A tear fell from his face on her exposed chest.

“Izhari, if you had been in that world, I never would have done it. I would have happily spent all my days with you, giving you the life we deserved.”

“WHY? I AM A WRETCH! I AM NOTHING! I AM NOTHING GOOD!!” she shouted in a confused plea.

“No. You are not a wretch. You are not nothing. And you are not bad. You just had a life where bad things happened to you. Please, please understand that.”

Sorrow won, and Izhari looked away from him. The tears and breaths of hate gained speed and her chest rose and fell in violent spasms as she lost control. Still, she tried to speak.

"Maybe, somewhere far away, in some other reality, that could have happened... Maybe you never hurt... Maybe I wasn't blind... M-Maybe my leg worked. Maybe we were never abandoned... Maybe... we..." she stopped and let out a wail.

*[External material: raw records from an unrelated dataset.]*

-- ==== Sys2Proof/WellFormed.lean ====
section
/-! DEFINITION. Which terms stand for a command that can come about: operand lists of the right length, numbers in their ranges, slice
operations that R225 defines. The types of the operands see to the rest. -/
namespace Sys2Proof

open Machine

/-- The field and the word of a slice operation (R225). -/
def Instr.opWord : Instr → Option (Fin 4 × Word)
  | .nop _ f w _ => some (f, BitVec.ofNat 32 (0x00 * 2 ^ 24 + w.toNat))
  | .add _ f w _ => some (f, BitVec.ofNat 32 (0x01 * 2 ^ 24 + w.toNat))
  | .adds _ f w _ => some (f, BitVec.ofNat 32 (0x02 * 2 ^ 24 + w.toNat))
  | .sub _ f w _ => some (f, BitVec.ofNat 32 (0x03 * 2 ^ 24 + w.toNat))
  | .addi _ f w _ => some (f, BitVec.ofNat 32 (0x04 * 2 ^ 24 + w.toNat))
  | .andOp _ f w _ => some (f, BitVec.ofNat 32 (0x05 * 2 ^ 24 + w.toNat))
  | .orOp _ f w _ => some (f, BitVec.ofNat 32 (0x06 * 2 ^ 24 + w.toNat))
  | .xorOp _ f w _ => some (f, BitVec.ofNat 32 (0x07 * 2 ^ 24 + w.toNat))
  | .shl _ f w _ => some (f, BitVec.ofNat 32 (0x08 * 2 ^ 24 + w.toNat))
  | .shra _ f w _ => some (f, BitVec.ofNat 32 (0x09 * 2 ^ 24 + w.toNat))
  | .shrl _ f w _ => some (f, BitVec.ofNat 32 (0x0A * 2 ^ 24 + w.toNat))
  | .movi _ f w _ => some (f, BitVec.ofNat 32 (0x0B * 2 ^ 24 + w.toNat))
  | .movhi _ f w _ => some (f, BitVec.ofNat 32 (0x0C * 2 ^ 24 + w.toNat))
  | .minOp _ f w _ => some (f, BitVec.ofNat 32 (0x0D * 2 ^ 24 + w.toNat))
  | .maxOp _ f w _ => some (f, BitVec.ofNat 32 (0x0E * 2 ^ 24 + w.toNat))
  | .absOp _ f w _ => some (f, BitVec.ofNat 32 (0x0F * 2 ^ 24 + w.toNat))
  | .cmp _ f w _ => some (f, BitVec.ofNat 32 (0x10 * 2 ^ 24 + w.toNat))
  | .sel _ f w _ => some (f, BitVec.ofNat 32 (0x11 * 2 ^ 24 + w.toNat))
  | .mov _ f w _ => some (f, BitVec.ofNat 32 (0x12 * 2 ^ 24 + w.toNat))
  | .mul _ f w _ => some (f, BitVec.ofNat 32 (0x18 * 2 ^ 24 + w.toNat))
  | .mulh _ f w _ => some (f, BitVec.ofNat 32 (0x19 * 2 ^ 24 + w.toNat))
  | .mac _ f w _ => some (f, BitVec.ofNat 32 (0x1A * 2 ^ 24 + w.toNat))
  | .msu _ f w _ => some (f, BitVec.ofNat 32 (0x1B * 2 ^ 24 + w.toNat))
  | .clra _ f w _ => some (f, BitVec.ofNat 32 (0x1C * 2 ^ 24 + w.toNat))
  | .sta _ f w _ => some (f, BitVec.ofNat 32 (0x1D * 2 ^ 24 + w.toNat))
  | .stah _ f w _ => some (f, BitVec.ofNat 32 (0x1E * 2 ^ 24 + w.toNat))
  | .rda _ f w _ => some (f, BitVec.ofNat 32 (0x1F * 2 ^ 24 + w.toNat))
  | .wra _ f w _ => some (f, BitVec.ofNat 32 (0x20 * 2 ^ 24 + w.toNat))
  | .clrf _ f w _ => some (f, BitVec.ofNat 32 (0x21 * 2 ^ 24 + w.toNat))
  | .fadd _ f w _ => some (f, BitVec.ofNat 32 (0x28 * 2 ^ 24 + w.toNat))
  | .fsub _ f w _ => some (f, BitVec.ofNat 32 (0x29 * 2 ^ 24 + w.toNat))
  | .fmul _ f w _ => some (f, BitVec.ofNat 32 (0x2A * 2 ^ 24 + w.toNat))
  | .fma _ f w _ => some (f, BitVec.ofNat 32 (0x2B * 2 ^ 24 + w.toNat))
  | .fcvt _ f w _ => some (f, BitVec.ofNat 32 (0x2C * 2 ^ 24 + w.toNat))
  | .ftoi _ f w _ => some (f, BitVec.ofNat 32 (0x2D * 2 ^ 24 + w.toNat))
  | .ldw _ f w _ => some (f, BitVec.ofNat 32 (0x30 * 2 ^ 24 + w.toNat))
  | .ldwp _ f w _ => some (f, BitVec.ofNat 32 (0x31 * 2 ^ 24 + w.toNat))
  | .stw _ f w _ => some (f, BitVec.ofNat 32 (0x32 * 2 ^ 24 + w.toNat))
  | .stwp _ f w _ => some (f, BitVec.ofNat 32 (0x33 * 2 ^ 24 + w.toNat))
  | .ldd _ f w _ => some (f, BitVec.ofNat 32 (0x34 * 2 ^ 24 + w.toNat))
  | .std _ f w _ => some (f, BitVec.ofNat 32 (0x35 * 2 ^ 24 + w.toNat))
  | .padd _ f w _ => some (f, BitVec.ofNat 32 (0x36 * 2 ^ 24 + w.toNat))
  | .gld _ f w _ => some (f, BitVec.ofNat 32 (0x38 * 2 ^ 24 + w.toNat))
  | .gst _ f w _ => some (f, BitVec.ofNat 32 (0x39 * 2 ^ 24 + w.toNat))
  | .br _ f w _ => some (f, BitVec.ofNat 32 (0x40 * 2 ^ 24 + w.toNat))
  | .loopi _ f w _ => some (f, BitVec.ofNat 32 (0x41 * 2 ^ 24 + w.toNat))
  | .loopr _ f w _ => some (f, BitVec.ofNat 32 (0x42 * 2 ^ 24 + w.toNat))
  | .wait _ f w _ => some (f, BitVec.ofNat 32 (0x43 * 2 ^ 24 + w.toNat))
  | .endOp _ f w _ => some (f, BitVec.ofNat 32 (0x44 * 2 ^ 24 + w.toNat))
  | .ei _ f w _ => some (f, BitVec.ofNat 32 (0x45 * 2 ^ 24 + w.toNat))
  | .di _ f w _ => some (f, BitVec.ofNat 32 (0x46 * 2 ^ 24 + w.toNat))
  | .reti _ f w _ => some (f, BitVec.ofNat 32 (0x47 * 2 ^ 24 + w.toNat))
  | .atn2 _ f w _ => some (f, BitVec.ofNat 32 (0x48 * 2 ^ 24 + w.toNat))
  | .div _ f w _ => some (f, BitVec.ofNat 32 (0x49 * 2 ^ 24 + w.toNat))
  | .rsq _ f w _ => some (f, BitVec.ofNat 32 (0x4A * 2 ^ 24 + w.toNat))
  | .log2 _ f w _ => some (f, BitVec.ofNat 32 (0x4B * 2 ^ 24 + w.toNat))
  | .prd _ f w _ => some (f, BitVec.ofNat 32 (0x50 * 2 ^ 24 + w.toNat))
  | .pwb _ f w _ => some (f, BitVec.ofNat 32 (0x51 * 2 ^ 24 + w.toNat))
  | .qpush _ f w _ => some (f, BitVec.ofNat 32 (0x52 * 2 ^ 24 + w.toNat))
  | _ => none

/-- Samples of streams 0 to 7, pairs 0 to 9 (R311), and the 40,960 words of Hank (R126). -/
def halfOk (h : HalfInput) : Bool :=
  h.pins.all (fun p => decide (p.1 < 8 ∧ (p.2.map (·.1)).sum ≤ 40960)) && h.mism.all (fun p => decide (p < 10)) &&
    h.hank.all fun w => decide (w < 40960)

/-- Straps of eight bits, a listed REFCLK, sweeps of four pairs for streams 0 to 7, ten self-tests, two image slots. -/
def bootOk (e : BootEnv) : Bool :=
  decide (e.straps < 256 ∧ e.fails < 1024 ∧ e.ecc < 4) && (match e.ref with | some f => decide (f ≤ 4) | none => true) &&
    e.sweeps.all fun s => decide (s.1 < 8 ∧ s.2.length = 4)

/-- A well-formed command. -/
def Instr.wellFormed (i : Instr) : Bool :=
  match i.opWord with
  | some (f, w) => opOk f.val w
  | none =>
    match i with
    | .epochBoundary h => halfOk h
    | .checkPoint h => halfOk h
    | .slotStart n _ => decide (n < 4096)
    | .slotOverrun n => decide (n < 4096)
    | .trainingComplete _ sweep => decide (sweep.length = 4)
    | .satelliteEntryPublish _ ws => decide (ws.length = 16)
    | .handoff h => decide (h.ply < 1024)
    | .startUp e => bootOk e
    | .wake _ e _ _ => bootOk e
    | .testSupply mv => decide (mv.length = 7)
    | .tsg _ _ ws => decide (ws.length = 8)
    | .spoolRecordWrite _ _ (some b) => decide (b.length ≤ 240)
    | .rdwin _ ofs n => decide (ofs.toNat + n ≤ 4096)
    | .refclkDetectRetry (some f) => decide (f ≤ 4)
    | .timeScaleTableWrite k _ _ _ => decide (k.val < 6)
    | _ => true

end Sys2Proof
end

Her paws locked and her claws extended in rage as though she was ready to tear into her skin once more. Holding her felt like holding a reactor core that was swiftly spinning into meltdown. But Tomita did not let go. Instead, he held on to her, feeling her small chest heaving against his as she wrestled with a thousand sorrows of her own.

He wanted his words to reach her, but to his great terror and sadness, they seemed too weak, or she was too far gone. Witnessing her continued collapse brought him more grief than his own death. For so long, he had wanted someone to try to stop him from spiraling. To reach out with a kind word. But it never came. Now, on the other side of things, he was finally the one who could do that for another who was getting closer and closer to the ledge of life, but for all of his efforts and words, it was still not enough. 

No matter how hard he tried, Izhari was falling further and further from him.